Return the full listing exactly as it is written.
▽
-- ==== Sys2Proof/Certificates/Slice0/Obligations.lean ====
section
/-! DEFINITION. The statements about the CJ40 for the provers. Where a statement says what a command does it
gives the next state as the old one with the changed fields named, so that the rest is unchanged, wherever the
rule allows that form. The model's own choices are named by their log entry. -/

open Sys2Proof Sys2Proof.Machine Sys2Proof.Safety

/-! ### The machine -/

/-- The model's queue (log 1): a step carries out the command at its front on the state with the rest. -/
def Obligations.StepRunsFrontCommand : Prop :=
  ∀ (c : Instr) (rest : List Instr) (s : State),
    step { s with pending := c :: rest } = exec c { s with pending := rest }

/-- The model's idle step (log 1): a millisecond passes, and just the expiries that are due then wait. -/
def Obligations.IdleStepPassesMillisecond : Prop :=
  ∀ s : State, s.pending = [] →
    ∃ due : List Instr,
      step s = .next { s with timeBase := s.timeBase + 1, pending := due } ∧
        ∀ c : Instr, c ∈ due ↔
          (c = .hitTimerExpiry (s.timeBase + 1) ∧ s.press.jaw = .closing ∧
            ∃ d, s.press.hitTimer = some d ∧
              (d - s.press.assertionTime).toNat ≤ (s.timeBase + 1 - s.press.assertionTime).toNat) ∨
          (c = .bridgeTimerExpiry (s.timeBase + 1) ∧ s.press.jaw = .opening ∧
            ∃ d, s.press.bridgeTimer = some d ∧
              (d - s.press.releaseTime).toNat ≤ (s.timeBase + 1 - s.press.releaseTime).toNat) ∨
          (c = .overdwellTimerExpiry (s.timeBase + 1) ∧ s.press.overdwellDeferred = false ∧
            ∃ d, s.press.overdwellTimer = some d ∧
              (d - s.press.closeTime).toNat ≤ (s.timeBase + 1 - s.press.closeTime).toNat) ∨
          ∃ l : LampId, c = .lampStretchExpiry l (s.timeBase + 1) ∧
            ∃ e start, s.lamps[l].stretchEnd = some e ∧ start = e - BitVec.ofNat 32 s.lamps[l].stretch ∧
              (e - start).toNat ≤ (s.timeBase + 1 - start).toNat

/-- Log 1: every command answers a next state, and none but the step itself touches the queue. -/
def Obligations.EveryCommandAnswersAndLeavesQueue : Prop :=
  ∀ (c : Instr) (s : State), ∃ t, exec c s = .next t ∧ t.pending = s.pending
△
▸ Solution for this task:
-- ==== Sys2Proof/Certificates/Slice0/Obligations.lean ====
section
/-! DEFINITION. The statements about the CJ40 for the provers. Where a statement says what a command does it
gives the next state as the old one with the changed fields named, so that the rest is unchanged, wherever the
rule allows that form. The model's own choices are named by their log entry. -/

open Sys2Proof Sys2Proof.Machine Sys2Proof.Safety

/-! ### The machine -/

/-- The model's queue (log 1): a step carries out the command at its front on the state with the rest. -/
def Obligations.StepRunsFrontCommand : Prop :=
  ∀ (c : Instr) (rest : List Instr) (s : State),
    step { s with pending := c :: rest } = exec c { s with pending := rest }

/-- The model's idle step (log 1): a millisecond passes, and just the expiries that are due then wait. -/
def Obligations.IdleStepPassesMillisecond : Prop :=
  ∀ s : State, s.pending = [] →
    ∃ due : List Instr,
      step s = .next { s with timeBase := s.timeBase + 1, pending := due } ∧
        ∀ c : Instr, c ∈ due ↔
          (c = .hitTimerExpiry (s.timeBase + 1) ∧ s.press.jaw = .closing ∧
            ∃ d, s.press.hitTimer = some d ∧
              (d - s.press.assertionTime).toNat ≤ (s.timeBase + 1 - s.press.assertionTime).toNat) ∨
          (c = .bridgeTimerExpiry (s.timeBase + 1) ∧ s.press.jaw = .opening ∧
            ∃ d, s.press.bridgeTimer = some d ∧
              (d - s.press.releaseTime).toNat ≤ (s.timeBase + 1 - s.press.releaseTime).toNat) ∨
          (c = .overdwellTimerExpiry (s.timeBase + 1) ∧ s.press.overdwellDeferred = false ∧
            ∃ d, s.press.overdwellTimer = some d ∧
              (d - s.press.closeTime).toNat ≤ (s.timeBase + 1 - s.press.closeTime).toNat) ∨
          ∃ l : LampId, c = .lampStretchExpiry l (s.timeBase + 1) ∧
            ∃ e start, s.lamps[l].stretchEnd = some e ∧ start = e - BitVec.ofNat 32 s.lamps[l].stretch ∧
              (e - start).toNat ≤ (s.timeBase + 1 - start).toNat

/-- Log 1: every command answers a next state, and none but the step itself touches the queue. -/
def Obligations.EveryCommandAnswersAndLeavesQueue : Prop :=
  ∀ (c : Instr) (s : State), ∃ t, exec c s = .next t ∧ t.pending = s.pending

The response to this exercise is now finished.